(…いつまでも逃げ回るような真似はできない。ピアにも、彼女にも…不誠実だからな)
【…もしもの事があったなら、どうか頼らせてほしい。楽園カルデアの諸君、親愛なる君たちよ…】
目覚め〜恐怖の大王〜
【ナイアとエキドナ、XXは無事だ。このまま帰ってくるだろう。安心してほしい、ピア。君の家族は無事だよ】
「ん。良かった。おっさんの大事な家族だしね」
図書室、人払いを紫式部に頼んだ静寂の空間。そこにいるのはニャルラトホテプと、来訪者ピアのみ。彼は伝える決心をした。そして、その時がやってきたのだ。
「あたし、まぁ普通のやつじゃないってのは解ってたけどさ。あの槍とか、ハルマゲドンとか…ぶっちゃけヤバいやつだよね。薄々思ったりはしたけど」
オガワハイムで披露した、何兆分の一であろうと魂を跡形もなく消し飛ばす威力の一撃。それは人間は愚かサーヴァントの領分すら逸脱していたものだ。意志がある限り、その違和感や驚異には気付くものである。彼女は愚昧では決してないのだ。
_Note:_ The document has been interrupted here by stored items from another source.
/-- A training core (R89–R91, R116–R119, R133–R137, R222–R232). -/
structure CoreSt where
  tt : Option TimetableRun
  sailings : List SailingRun
  /-- ME and VE operations issued and not ended, in issue order; the first is the one in course. -/
  meOps : List SlotOp
  veOps : List SlotOp
  sets : List AccSet
  /-- The combine store: exact 128-bit sums of D-mode partials (R111). -/
  dstore : List Int
  /-- Bound block masks, each for the ME operation that began in its record. -/
  masks : List MaskBind
  /-- FIRST-COME partials already added by the operation in course (R101). -/
  merged : List Nat
  /-- Ferry queues, oldest first (R226). -/
  ferries : List (List SlotOp)
  /-- Tick flags set at present, in the order they were set (R101). -/
  flagOrder : List Nat
  /-- Flags, as a mask, that a prep core or a register write has posted in the present tick, and FERRY_QTAIL of a ferry as
  it was before the present tick's writes: hand-offs that are acted on from the next boundary (R30). -/
  fresh : Nat
  tailOld : List (Nat × Nat)
  prep : PrepSt
  deriving DecidableEq, Repr

def AccSet.empty : AccSet := { int32 := false, rows := 0, cols := 0, vals := [] }

def CoreSt.reset : CoreSt :=
  { tt := none, sailings := [], meOps := [], veOps := [],
    sets := [AccSet.empty, AccSet.empty, AccSet.empty, AccSet.empty], dstore := [], masks := [], merged := [],
    ferries := [[], [], [], []], flagOrder := [], fresh := 0, tailOld := [], prep := PrepSt.reset }

/-! ### Slipway, tags and pontoons -/

/-- An entry of a berth segment: its bytes, push identifier and owner, and whether it lies in the spill range
(R171, R172, R175). -/
structure BerthEntry where
  size : Nat
  id : Nat
  cmd : Nat
  item : Nat
  spill : Bool
  deriving DecidableEq, Repr

/-- What a pontoon is asked to do (R233). UPD and VER run as their shard items' own rows. -/
inductive PontWork where
  /-- The pattern over a range, for a PFILL of a core's store ferry. -/
  | fill (addr len pattern core recIx ring : Nat)
  /-- The exponent move over a GSCALE range (R206): first bucket byte, buckets, up or down. -/
  | gexp (addr len : Nat) (up : Bool)
  /-- Per-1 MiB digests of a snapshot item's body (R398). -/
  | dig
  /-- A shard item of an update (R209). -/
  | upd
  deriving DecidableEq, Repr

/-- A decode-table image read and checked, to become LIVE in the tick after `tick` (R256); `owner` is the
command item that loads it. -/
structure TabLoad where
  die : Nat
  slot : Nat
  image : Bytes
  tick : Nat
  owner : Option (Nat × Nat)
  deriving DecidableEq, Repr

/-- A slot to retire in the tick after `tick` (R256). -/
structure TabRetire where
  die : Nat
  slot : Nat
  tick : Nat
  owner : Option (Nat × Nat)
  deriving DecidableEq, Repr

/-- A pontoon command in its queue. -/
structure PontCmd where
  cmd : Nat
  item : Nat
  work : PontWork
  deriving DecidableEq, Repr

/-! ### RAS -/

/-- A record of the RAS log (R387); its CRC is computed when it is read. -/
structure LogRec where
  tick : Nat
  seq : Nat
  source : Nat
  code : Nat
  cls : Nat
  flags : Nat
  item : Nat
  tag : Nat
  addr : Nat
  info : Nat
  deriving DecidableEq, Repr

/-- What the harbour controller's fault handling holds beside the RAS page (R387–R393). -/
structure RasSt where
  /-- Retained log records, oldest first. -/
  log : List LogRec
  /-- Correctable records entered in this tide, per page base and code (R388). -/
  tideCnt : List ((Nat × Nat) × Nat)
  /-- FAULT_N is asserted. -/
  faultN : Bool
  /-- A leaving sequence awaits its boundary (R391). -/
  leavePend : Bool
  /-- A local reset awaits its boundary (R393). -/
  resetPend : Option Nat
  /-- A micro-batch-void fault awaits the HALT boundary (R390). -/
  haltPend : Option Nat
  /-- T of a SNAPSHOT_AT sent or received whose tick has not come, and the tide in which this device last sent one
  as root (R395, R401). -/
  snapAt : Option Nat
  snapSent : Option Nat
  deriving DecidableEq, Repr

def RasSt.reset : RasSt :=
  { log := [], tideCnt := [], faultN := false, leavePend := false, resetPend := none, haltPend := none,
    snapAt := Option.none, snapSent := Option.none }

/-! ### Power and start-up -/

/-- Whether the package runs (R408–R410, R419, R421, R481). -/
inductive PowerPhase where
  /-- Every converter off: VBUS lost, or THERMTRIP_N latched. -/
  | off
  /-- SYS_RESET_N asserted. -/
  | held
  /-- Start-up in the stage that PWR_STAT.START_STAGE shows. -/
  | starting
  /-- Start-up stopped by a failure. -/
  | failed
  /-- READY. -/
  | ready
  /-- An orderly shutdown is under way. -/
  | closing
  /-- Shut down, OFF_READY set. -/
  | down
  deriving DecidableEq, Repr

/-- What the harbour controller's power side holds beside the PWR pages (R408–R422, R488). -/
structure PwrSt where
  phase : PowerPhase
  /-- Groups of the present start-up stage that have settled. -/
  groups : Nat
  /-- Thermal step as last evaluated, and consecutive cool tides (R488). -/
  step : Nat
  cool : Nat
  /-- Highest Tj of the tide, in °C (R419). -/
  hot : Int
  /-- Energy cap due at the next tide boundary, and consecutive tides within 95 % (R416). -/
  ecap : Nat
  good : Nat
  /-- The mode that the tide boundary found due, to be taken in the first tick of the tide (R29, R412). -/
  modeDue : Option Nat
  /-- PWR_CAP and PWR_BURST values awaiting the tide boundary (R422). -/
  capPend : Option Nat
  burstPend : Option Nat
  /-- VBUS_LOW logged in this tide (R408). -/
  lowLogged : Bool
  /-- An orderly shutdown awaits its boundary (R421). -/
  shutPend : Bool
  /-- THERMTRIP_N latched (R419). -/
  thermtrip : Bool
  /-- The straps as sampled last: MODE0–MODE3, BOOT0, BOOT1 (R473). -/
  straps : Nat
  /-- Milliseconds since the start of S0 (PWR_START_TIME, R409). -/
  startMs : Nat
  deriving DecidableEq, Repr

def PwrSt.reset : PwrSt :=
  { phase := .ready, groups := 0, step := 0, cool := 0, hot := 0, ecap := 0, good := 0, modeDue := Option.none,
    capPend := Option.none, burstPend := Option.none, lowLogged := false, shutPend := false, thermtrip := false,
    straps := 0, startMs := 0 }

/-! ### Ageing and health -/

/-- The device's own event counts of one tide, behind the health-risk score (R432, R462). -/
structure TideEv where
  ue : Nat
  ce : Nat
  therm95 : Nat
  therm100 : Nat
  portFail : Nat
  retrains : Nat
  notices : Nat
  refetch : Nat
  checkFail : Nat
  /-- Thermal cycles of dies 0–5. -/
  cycles : List Nat
  exhausted : Bool
  /-- A lane of a port in use had an eye below 30 mV. -/
  lowEye : Bool
  deriving DecidableEq, Repr

def TideEv.zero : TideEv :=
  { ue := 0, ce := 0, therm95 := 0, therm100 := 0, portFail := 0, retrains := 0, notices := 0, refetch := 0,
    checkFail := 0, cycles := [0, 0, 0, 0, 0, 0], exhausted := false, lowEye := false }

/-- What the harbour controller's ageing side holds beside the AGE pages (R423–R432). -/
structure AgeSt where
  cur : TideEv
  /-- Tides past, newest first, as many as the longest window. -/
  past : List TideEv
  /-- Slowdown samples of this tide per domain and oscillator, in 0.01 % (R423). -/
  samples : List (Nat × (List Nat × List Nat))
  /-- The last 8 tide medians per domain, newest first (R424). -/
  medians : List (Nat × List Nat)
  /-- Per die: highest Tj of the tide, latest Tj, and whether 85 °C was exceeded since the last cycle. -/
  dieHot : List Int
  dieTj : List Int
  warm : List Bool
  /-- Tides per die per Tj bin (R429). -/
  hist : List (List Nat)
  /-- Fused per-domain trim, listed where it is not 0 (R426). -/
  trim : List (Nat × Int)
  /-- Fused and lowest measured regulator efficiency per die, in 0.1 % (R423, R429, R432). -/
  effFused : List Nat
  effLow : List Nat
  effNow : List Nat
  /-- Lowest eye, highest pre-FEC errors, corrected errors since the previous hull record (R429). -/
  eyeLow : List Nat
  berHigh : List Nat
  memCe : List Nat
  /-- Tides in a row in which the lower mode's plan leaves headroom (R427). -/
  easy : Nat
  /-- Domains whose MARGIN_EXHAUSTED and OSC_FAULT were logged in this tide. -/
  exhLogged : List Nat
  /-- Hull records captured and not yet begun, oldest first, without SEQ and CRC; a write of HULL_NOW in this tide;
  the record being written, with its slot and whether it is the retry (R430). -/
  hullReq : List Bytes
  hullNow : Bool
  hullBusy : Option (Nat × Bytes × Bool)
  /-- Slot the next record goes to, and SEQ of the last record, if there is one (R429). -/
  hullNext : Nat
  hullSeq : Option Nat
  /-- The device's own counts of thermal cycles per die and of tides past stage S2 (R429, R462). -/
  cyc : List Nat
  life : Nat
  /-- What the re-plan works from: highest Tj per die and sentinel codes of samples stamped up to tick 899,999 of
  the tide, and the tide planned last (R426). -/
  planHot : List Int
  planSent : List Nat
  planned : Option Nat
  /-- The tide whose score was computed last (R432). -/
  scored : Option Nat
  deriving DecidableEq, Repr

def AgeSt.reset : AgeSt :=
  { cur := TideEv.zero, past := [], samples := [], medians := [], dieHot := [0, 0, 0, 0, 0, 0],
    dieTj := [0, 0, 0, 0, 0, 0], warm := [false, false, false, false, false, false],
    hist := List.replicate 6 (List.replicate 16 0), trim := [], effFused := [0, 0, 0, 0, 0, 0],
    effLow := [1000, 1000, 1000, 1000, 1000, 1000], effNow := [1000, 1000, 1000, 1000, 1000, 1000],
    eyeLow := List.replicate 72 4095, berHigh := List.replicate 72 0, memCe := List.replicate 32 0, easy := 0,
    exhLogged := [], hullReq := [], hullNow := false, hullBusy := Option.none, hullNext := 0,
    hullSeq := Option.none, cyc := [0, 0, 0, 0, 0, 0], life := 0, planHot := [0, 0, 0, 0, 0, 0],
    planSent := List.replicate 192 0, planned := Option.none, scored := Option.none }

/-! ### Security and management -/

/-- What the harbour controller's security side holds beside the SEC page: the fuses of R439 (masks of four slots, and
the hash in each slot), what stage S1 booted (R440, R445), a commit in progress (R442) and a firmware update in
progress: the slot written and the bytes so far (R451). -/
structure SecSt where
  svnMin : Nat
  edProg : Nat
  edRev : Nat
  mlProg : Nat
  mlRev : Nat
  edRoots : List Bytes
  mlRoots : List Bytes
  runSvn : Nat
  edSlot : Nat
  mlSlot : Nat
  digest : Bytes
  fuseTo : Option Nat
  upd : Option (Nat × Nat)
  deriving DecidableEq, Repr

def SecSt.reset : SecSt :=
  { svnMin := 0, edProg := 1, edRev := 0, mlProg := 1, mlRev := 0, edRoots := List.replicate 4 (List.replicate 48 0),
    mlRoots := List.replicate 4 (List.replicate 48 0), runSvn := 0, edSlot := 0, mlSlot := 0,
    digest := List.replicate 48 0, fuseTo := Option.none, upd := Option.none }

/-- What a management sensor shows, sensors 0x0100 on, and the 100 ms interval of the last Tj (R434). -/
structure MgmtSt where
  sensors : List Int
  tjAt : Nat
  deriving DecidableEq, Repr

def MgmtSt.reset : MgmtSt := { sensors := [0, 0, 0, 0, 0, 0, 0], tjAt := 0 }

/-- PLDM events of the device (R419, R421, R434). -/
inductive PldmEvent where
  | coolRequest
  | offReady
  | secureState
  | secureNow
  | marginExhausted
  deriving DecidableEq, Repr

/-- Answers to SPDM requests (R446, R447). -/
inductive SpdmAns where
  | version (vs : List Nat)
  | capabilities
  /-- The algorithms chosen: Ed25519 and SHA-384, where offered. -/
  | algorithms (ed25519 sha384 : Bool)
  | digests (slots : List (Nat × Bytes))
  | certificate (slot : Nat) (part : Bytes) (remainder : Nat)
  | challenge (slot : Nat) (digest : Bytes) (signature : Option Bytes)
  | measurements (blocks : List (Nat × Bytes))
  | invalid
  | unsupported
  deriving DecidableEq, Repr

/-- Answers to PLDM requests (R434, R450, R451). -/
inductive PldmAns where
  | types (ts : List Nat)
  | reading (v : Int)
  | noSensor
  | noCommand
  | updateStarted
  | alreadyInUpdateMode
  | transferred (n : Nat)
  | verifyFailed
  | activateSystemReset
  deriving DecidableEq, Repr

/-- What the management side sends: an event, or an answer on the channel its request came by (R446–R451). -/
inductive MgmtOut where
  | event (e : PldmEvent)
  | spdm (chan : Nat) (a : SpdmAns)
  | pldm (chan : Nat) (a : PldmAns)
  /-- The value an aperture access read, or none for the vendor error answer. -/
  | aper (chan : Nat) (v : Option DWord)
  deriving DecidableEq, Repr

/-! ### Sundlink ports -/

/-- A flit waiting for its first grant: its type, VC and 240 payload bytes, and the operation it belongs
to, as core, record and item when it is a SEND (R343, R353). -/
structure TxFlit where
  typ : Nat
  vc : Nat
  payload : Bytes
  owner : Option (Nat × Nat)
  deriving DecidableEq, Repr

/-- A sequenced flit sent and not acknowledged: sequence, all 256 bytes, owner (R349). -/
structure ReplayFlit where
  seq : Nat
  bytes : Bytes
  owner : Option (Nat × Nat)
  deriving DecidableEq, Repr

/-- An accepted flit waiting for its consumer: type, VC, payload, the sender's tick, our tick of receipt. -/
structure RxFlit where
  typ : Nat
  vc : Nat
  payload : Bytes
  stamp : Nat
  tick : Nat
  deriving DecidableEq, Repr

/-- An Ethernet frame unacknowledged: destination node, FSEQ, flits without CRC (R363). -/
structure EthFrame where
  dest : Nat
  fseq : Nat
  flits : List Bytes
  deriving DecidableEq, Repr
「教えて、おっさん。あたしが何者なのか。おっさんが知っててあたしが知らないことを、あたしは知らなくちゃ。知らないままで、ホントの家族にはなれない」
ピアの想いはまっすぐだ。オガワハイムの一件にて、自身にとっての家族の在り方が得難いものと認識した故の決心。その成長をニャルは心から喜び、同時にリッカを取り巻いた一連に父として心を痛める。
【…真実を知る前に、これだけは言わせてもらう。ピア、君は誰の代わりでも誰のバックアップでもない。君という君が生まれた以上、君は一人の生命なんだ。それをどうか、見失わないでほしい】
「…うん」
その言葉には確かな親愛と思慮が詰まっている。今のピアはそれを素直に信じられる。親とは血の繋がりだけじゃない。心の繋がりこそが大切なものなのだから。
【…香子さん。どうかよろしくお願いします】
「かしこまりました。こちらが、御所望の書物にございます」
僅かな逡巡の後、ニャルが意を決して紫式部に頼みの書物を取り寄せてもらう。ピアの前に置かれた、一冊の書物。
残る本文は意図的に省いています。